Fernandez prende la testa ai danni di Arbolino nel corso del primo giro, dietro di loro Lopez, Fenati e Suzuki. Per ora la gara è un gran trenino. 

Cade alla 9 Celestino Vietti e anche Booth-Amos alla 10. Poco grip in pista e si aggiunge anche la caduta di Suzuki alla 13 a completare il quadro. 

Provano a scappare i primi quattro con Arbolino che traina Fenati, Lopez e Fernandez. Primi giri in sordina per Lorenzo Dalla Porta che a 15 giri dal termine si trova in 13° posizione dietro a Can Oncu. 

E' scatenato Nicolò Antonelli che nelle retrovie continua a far segnare giri veloci, è 21° in netta risalita. Da segnalare l'ottima nona posizione di Andrea Migno appena dietro a Toba, finalmente l'italiano si rivede nelle posizioni che contano. Cade Arenas, condizioni davvero difficili con la pioggia caduta ieri che ha tolto grip alla pista. 

Salgono Antonelli e Dalla Porta, ora sono 17° e 10°, la gara è lunga e loro stanno costruendo una grandissima rimonta. 

Gran sorpasso di Dalla Porta su Yourchenko, ora il leader del mondiale è nel gruppone e punta Migno, Toba e Masia per arrivare il più vicino possibile al bersaglio grosso, Aron Canet. 

A 11 giri dal termine Dalla Porta si attacca a Canet e con un incredibile gioco di scie e sfruttando un'incomprensione tra Masia e Fenati passa 5 piloti e prende la testa della corsa davanti ai due piloti del team Sniper, Canet 4°. 

Continua la rimonta di Antonelli, è 10° a 9 giri dalla fine. 

Ora è bagarre totale tra i primi 5, con anche Binder che è risalito e si sta giocando la vittoria. Canet prova a dare uno strappo passando Dalla Porta e cerca di scappare. Non glielo permette Arbolino che si  riprende la testa della corsa. 

A 5 giri dalla fine inizia il finimondo, i piloti di testa, ai quali si è anche aggiunto Nicolò Antonelli, continuano a scambiarsi posizioni usando al meglio le scie e i cambi di direzione. 

Canet e Dalla Porta non si mollano, con Arbolino terzo incomodo nella sfida mondiale, Antonelli è 4° e sogna la prima storica vittoria di un pilota partendo dai box in Moto3. Mancano 5 giri ed è ancora tutto aperto. 

Cade Kaito Toba in curva 7, era nel gruppone dei primi.

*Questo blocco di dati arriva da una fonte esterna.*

-- ==== Sys2Proof/Decode.lean ====
section
/-! DEFINITION. Decode.lean: the decoder of command bytes, total on every byte and refusing by name,
and after it the encoder (30_encoding.md, R54–R61). -/

namespace Sys2Proof

/-- `OP` = bits 3:0 (R54). -/
def opField (v : Byte) : BitVec 4 := v.extractLsb' 0 4

/-- `SRC` = bit 4 (R54). -/
def srcField (v : Byte) : BitVec 1 := v.extractLsb' 4 1

/-- `RSV` = bits 7:5 (R54). -/
def rsvField (v : Byte) : BitVec 3 := v.extractLsb' 5 3

/-- The fields of a command byte (R54). -/
def fieldsOf (v : Byte) : CommandFields :=
  { op := opField v, src := srcField v, rsv := rsvField v }

/-- The input that the bit `SRC` selects (R56). -/
def sourceOf (b : BitVec 1) : Source := if b = 0 then .ibuf else .obuf

/-- The operation that `OP` selects; none for the reserved values 0x8–0xF (R55). Only `B64` has a use
for the source. -/
def operation (op : BitVec 4) (src : Source) : Option Instr :=
  match op.toNat with
  | 0x0 => some .nop
  | 0x1 => some .decode
  | 0x2 => some .dects
  | 0x3 => some .decrnd
  | 0x4 => some (.b64 src)
  | 0x5 => some .lookup
  | 0x6 => some .alpha
  | 0x7 => some .clr
  | _ => none

/-- `SRC` may be 1 for `B64` alone (R56). -/
def takesSource : Instr → Bool
  | .b64 _ => true
  | .nop | .decode | .dects | .decrnd | .lookup | .alpha | .clr => false

/-- The command that a byte encodes, or the ground on which the byte is illegal (R55–R58, R60). -/
def decode (v : Byte) : Except Illegal Instr :=
  if rsvField v ≠ 0 then .error .reservedBits
  else
    match operation (opField v) (sourceOf (srcField v)) with
    | none => .error .reservedOperation
    | some i =>
      if srcField v ≠ 0 ∧ ¬ takesSource i then .error .sourceNotAllowed else .ok i

/-- `legal(v)` as R58 writes it. -/
def legal (v : Byte) : Bool :=
  v.extractLsb' 5 3 == 0
    && (v.extractLsb' 0 4).toNat ≤ 7
    && (v.getLsbD 4 == false || v.extractLsb' 0 4 == 4)

/-- What the decoder of a table word reads (the host numbers an instruction's bits from the least
significant bit of its first byte). A command is exactly one byte (R54), the lowest eight bits. -/
def decodeTableWord (nbits w : Nat) : Option Instr :=
  match decode (BitVec.ofNat 8 (w % 2 ^ nbits)) with
  | .ok i => some i
  | .error _ => none

/-- The bit `SRC` that selects a source (R56). -/
def Source.bit : Source → BitVec 1
  | .ibuf => 0
  | .obuf => 1

/-- The fields of a command, from the table of R55 with `SRC` as R56 and `RSV` as R57 say. -/
def Instr.fields : Instr → CommandFields
  | .nop => { op := 0x0, src := 0, rsv := 0 }
  | .decode => { op := 0x1, src := 0, rsv := 0 }
  | .dects => { op := 0x2, src := 0, rsv := 0 }
  | .decrnd => { op := 0x3, src := 0, rsv := 0 }
  | .b64 src => { op := 0x4, src := src.bit, rsv := 0 }
  | .lookup => { op := 0x5, src := 0, rsv := 0 }
  | .alpha => { op := 0x6, src := 0, rsv := 0 }
  | .clr => { op := 0x7, src := 0, rsv := 0 }

/-- A command is well formed when its fields pass the checks of R58. `Instr` has no ill-formed term:
its one operand is a source, and both sources are legal for `B64`. -/
def Instr.wellFormed (i : Instr) : Bool := i.fields.wellFormed

/-- The byte with the given fields, `{RSV, SRC, OP}` (R54). -/
def packFields (f : CommandFields) : Byte := f.rsv ++ f.src ++ f.op

/-- The command byte of an instruction (R54, R55). -/
def encode (i : Instr) : Byte := packFields i.fields

end Sys2Proof
end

Giù anche i due piloti Estrella Galicia Lopez e Garcia con annesso spintone nella ghiaia. 

La gara continua con Dalla Porta, Arbolino, Canet e Antonelli che sembrano i più accreditati per la vittoria finale, ma attenzione anche a Masia e Binder. Per il podio, in generale, sono in 8, con 5 italiani. 

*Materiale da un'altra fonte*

-- ==== Sys2Proof/Machine/Tables.lean ====
section
/-! DEFINITION. Machine/Tables.lean: the two ROMs, the membership predicate of the decoders, and the
commands that read the ROMs (40_tables.md). -/

namespace Sys2Proof.Machine

/-- `ALPHABET[0..31]`, the canonical alphabet (R64; log entry 10). -/
def alphabet : List Byte :=
  [0x30, 0x31, 0x32, 0x33, 0x34, 0x35, 0x36, 0x37] ++
  [0x38, 0x39, 0x41, 0x42, 0x43, 0x44, 0x45, 0x46] ++
  [0x47, 0x48, 0x4A, 0x4B, 0x4D, 0x4E, 0x50, 0x51] ++
  [0x52, 0x53, 0x54, 0x56, 0x57, 0x58, 0x59, 0x5A]

/-- `ALPHABET[i]`, used for i < 32 only (R64). -/
def alphabetAt (i : Nat) : Byte := alphabet.getD i 0x00

/-- `IsCanon(b)`: b is a canonical character, uppercase only (R65). -/
def isCanon (b : Byte) : Bool :=
  (0x30 ≤ b && b ≤ 0x39)
    || (0x41 ≤ b && b ≤ 0x48)
    || b == 0x4A || b == 0x4B
    || b == 0x4D || b == 0x4E
    || (0x50 ≤ b && b ≤ 0x54)
    || (0x56 ≤ b && b ≤ 0x5A)

/-- A row of the LUT with no symbol. -/
def lutEmptyRow : List Byte := List.replicate 16 Config.sentinel

/-- The digits' row, 3_ (R70). -/
def lutDigits : List Byte :=
  [0x00, 0x01, 0x02, 0x03, 0x04, 0x05, 0x06, 0x07] ++
  [0x08, 0x09, 0xFF, 0xFF, 0xFF, 0xFF, 0xFF, 0xFF]

/-- The letters' first row, 4_ and 6_ (R70). -/
def lutLettersAO : List Byte :=
  [0xFF, 0x0A, 0x0B, 0x0C, 0x0D, 0x0E, 0x0F, 0x10] ++
  [0x11, 0xFF, 0x12, 0x13, 0xFF, 0x14, 0x15, 0xFF]

/-- The letters' second row, 5_ and 7_ (R70). -/
def lutLettersPZ : List Byte :=
  [0x16, 0x17, 0x18, 0x19, 0x1A, 0xFF, 0x1B, 0x1C] ++
  [0x1D, 0x1E, 0x1F, 0xFF, 0xFF, 0xFF, 0xFF, 0xFF]

/-- The row of the LUT grid for `b[7:4]` (R70). -/
def lutRow (hi : Nat) : List Byte :=
  match hi with
  | 0x3 => lutDigits
  | 0x4 => lutLettersAO
  | 0x5 => lutLettersPZ
  | 0x6 => lutLettersAO
  | 0x7 => lutLettersPZ
  | _ => lutEmptyRow

/-- `LUT(b)`: the row is `b[7:4]` and the column `b[3:0]` (R66, R70). -/
def lut (b : Byte) : Byte := (lutRow (b.toNat / 16)).getD (b.toNat % 16) Config.sentinel

/-- The meaning of `LOOKUP` (R72). The sentinel is data, not an error. -/
def execLookup (s : State) : Host.Outcome State Fault Refusal := .next (s.setRes (lut s.arg))

/-- The meaning of `ALPHA` (R73). The index is not masked. -/
def execAlpha (s : State) : Host.Outcome State Fault Refusal :=
  if 32 ≤ s.arg.toNat then .next (s.raise .illegalCommand)
  else .next (s.setRes (alphabetAt s.arg.toNat))

end Sys2Proof.Machine
end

A 4 giri dalla fine Antonelli passa Canet e completa il trio italiano in testa al gruppo con Dalla Porta e Arbolino. Lo spagnolo si riprende subito la posizione e costringe il pilota SIC58 ad un pericoloso duello corpo a corpo con Masia e Binder, se ne libera presto Nicolò che si sbarazza di nuovo di Canet e si riporta tra i primi tre. Ora il duello è tra Arbolino e Antonelli, che si scambiano le posizioni di continuo con una serie pazzesca di sorpassi. 

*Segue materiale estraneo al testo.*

-- ==== Sys2Proof/Laws/Base32.lean ====
section
/-! SUPPORT. Laws/Base32.lean: the small lemmas of the packing functions, of the tables as the decoders
use them, and what the two sub-decoders accept. -/

namespace Sys2Proof.Machine

/-! ### `val`, `be` and the value of bytes -/

theorem symVal_append (s t : List Nat) : symVal (s ++ t) = symVal s * 32 ^ t.length + symVal t := by
  induction t using List.reverseRecOn with
  | nil => simp [symVal]
  | append_singleton t x ih =>
    simp only [symVal, List.foldl_append, List.foldl_cons, List.foldl_nil, List.length_append,
      List.length_cons, List.length_nil] at *
    rw [ih]
    ring

theorem symVal_cons (x : Nat) (t : List Nat) : symVal (x :: t) = x * 32 ^ t.length + symVal t := by
  rw [← List.singleton_append, symVal_append]
  simp [symVal]

/-- Ten symbols give less than 2^50 and sixteen less than 2^80 (R86). -/
theorem symVal_lt (s : List Nat) (h : ∀ x ∈ s, x < 32) : symVal s < 32 ^ s.length := by
  induction s with
  | nil => simp [symVal]
  | cons x s ih =>
    have hs := ih fun y hy => h y (List.mem_cons_of_mem x hy)
    have hx := h x List.mem_cons_self
    rw [symVal_cons, List.length_cons, pow_succ]
    nlinarith [pow_pos (show 0 < 32 by norm_num) s.length]

theorem bytesValue_append (s t : List Byte) :
    bytesValue (s ++ t) = bytesValue s * 256 ^ t.length + bytesValue t := by
  induction t using List.reverseRecOn with
  | nil => simp [bytesValue]
  | append_singleton t x ih =>
    simp only [bytesValue, List.foldl_append, List.foldl_cons, List.foldl_nil, List.length_append,
      List.length_cons, List.length_nil] at *
    rw [ih]
    ring

theorem bytesValue_cons (x : Byte) (t : List Byte) :
    bytesValue (x :: t) = x.toNat * 256 ^ t.length + bytesValue t := by
  rw [← List.singleton_append, bytesValue_append]
  simp [bytesValue]

theorem bytesValue_lt (s : List Byte) : bytesValue s < 256 ^ s.length := by
  induction s with
  | nil => simp [bytesValue]
  | cons x s ih =>
    have hx := x.isLt
    rw [bytesValue_cons, List.length_cons, pow_succ]
    nlinarith [pow_pos (show 0 < 256 by norm_num) s.length]

@[simp] theorem bigEndian_length (n v : Nat) : (bigEndian n v).length = n := by simp [bigEndian]

theorem bigEndian_succ (n v : Nat) :
    bigEndian (n + 1) v = BitVec.ofNat 8 (v / 256 ^ n) :: bigEndian n v := by
  simp only [bigEndian, List.range_succ_eq_map, List.map_cons, List.map_map]
  congr 1
  apply List.map_congr_left
  intro k hk
  simp only [Function.comp_apply]
  congr 3
  omega

/-- The bytes that `be` emits write the value back (R74). -/
theorem bytesValue_bigEndian (n v : Nat) : bytesValue (bigEndian n v) = v % 256 ^ n := by
  induction n with
  | zero => simp [bigEndian, bytesValue, Nat.mod_one]
  | succ n ih =>
    rw [bigEndian_succ, bytesValue_cons, ih, bigEndian_length, BitVec.toNat_ofNat]
    rw [pow_succ 256 n, Nat.mod_mul (x := v) (a := 256 ^ n) (b := 256), mul_comm, add_comm]

/-! ### The tables as the decoders use them (R71) -/

theorem isCanon_sym {b : Byte} (h : isCanon b = true) : sym b < 32 ∧ alphabetAt (sym b) = b := by
  have all : ∀ b : Byte, isCanon b = true → sym b < 32 ∧ alphabetAt (sym b) = b := by
    decide +kernel
  exact all b h

theorem alphabetAt_canon {i : Nat} (h : i < 32) :
    isCanon (alphabetAt i) = true ∧ sym (alphabetAt i) = i := by
  have all : ∀ i : Fin 32, isCanon (alphabetAt i.val) = true ∧ sym (alphabetAt i.val) = i.val := by
    decide
  exact all ⟨i, h⟩

/-! ### What the sub-decoders accept (R75, R78) -/

theorem decodeTs_ok_iff (t b : List Byte) :
    decodeTs t = .ok b ↔ t.length = 10 ∧ (∀ c ∈ t, isCanon c = true) ∧
      (t.map sym).getD 0 0 ≤ 7 ∧ b = bigEndian 6 (symVal (t.map sym)) := by
  unfold decodeTs
  by_cases h1 : t.length = 10
  swap
  · rw [if_pos h1]
    exact ⟨fun h => (nomatch h), fun h => absurd h.1 h1⟩
  rw [if_neg (by simpa using h1)]
  by_cases h2 : t.all isCanon = true
  swap
  · rw [if_pos h2]
    exact ⟨fun h => (nomatch h), fun h => absurd (List.all_eq_true.2 h.2.1) h2⟩
  rw [if_neg (not_not_intro h2)]
  by_cases h3 : tsOverflow ((t.map sym).getD 0 0) = true
  · rw [if_pos h3]
    simp only [tsOverflow, decide_eq_true_eq] at h3
    exact ⟨fun h => (nomatch h), fun h => absurd h3 (Nat.not_lt.2 h.2.2.1)⟩
  · rw [if_neg h3]
    simp only [tsOverflow, decide_eq_true_eq, Nat.not_lt] at h3
    constructor
    · intro h
      cases h
      exact ⟨h1, List.all_eq_true.1 h2, h3, rfl⟩
    · rintro ⟨-, -, -, rfl⟩
      rfl

theorem decodeRnd_ok_iff (r b : List Byte) :
    decodeRnd r = .ok b ↔ r.length = 16 ∧ (∀ c ∈ r, isCanon c = true) ∧
      b = bigEndian 10 (symVal (r.map sym)) := by
  unfold decodeRnd
  by_cases h1 : r.length = 16
  swap
  · rw [if_pos h1]
    exact ⟨fun h => (nomatch h), fun h => absurd h.1 h1⟩
  rw [if_neg (by simpa using h1)]
  by_cases h2 : r.all isCanon = true
  swap
  · rw [if_pos h2]
    exact ⟨fun h => (nomatch h), fun h => absurd (List.all_eq_true.2 h.2.1) h2⟩
  rw [if_neg (not_not_intro h2)]
  constructor
  · intro h
    cases h
    exact ⟨h1, List.all_eq_true.1 h2, rfl⟩
  · rintro ⟨-, -, rfl⟩
    rfl

/-! ### The packing of padded buffers -/

theorem padded_toList_append (n : Nat) (l : List Byte) (h : l.length ≤ n) :
    (padded n l).toList = l ++ List.replicate (n - l.length) 0x00 := by
  apply List.ext_getElem
  · simp only [Vector.length_toList, List.length_append, List.length_replicate]
    omega
  · intro i h1 h2
    simp [padded, List.getD_eq_getElem?_getD, List.getElem_append]
    split <;> simp_all

end Sys2Proof.Machine
end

Più tranquillo Dalla Porta, primo e che finora non ha subito attacchi. 

Inizia l'ultimo giro con i primi quattro che tentano di scappare. In curva 1-2 Canet attacca Antonelli che viene passato anche da Masia e Binder. Passa Canet su Dalla Porta e va al duello con Arbolino per la vittoria. 

Masia entra su Dalla Porta e Canet su Arbolino, ultimo giro pessimo per gli italiani finora. Passa Dalla Porta su Arbolino e punta a Canet che però è scappato e vince davanti a Lorenzo e Arbolino. Antonelli chiude in quinta dietro a Masia. Sesto Ogura e settimo Migno davanti a Fenati.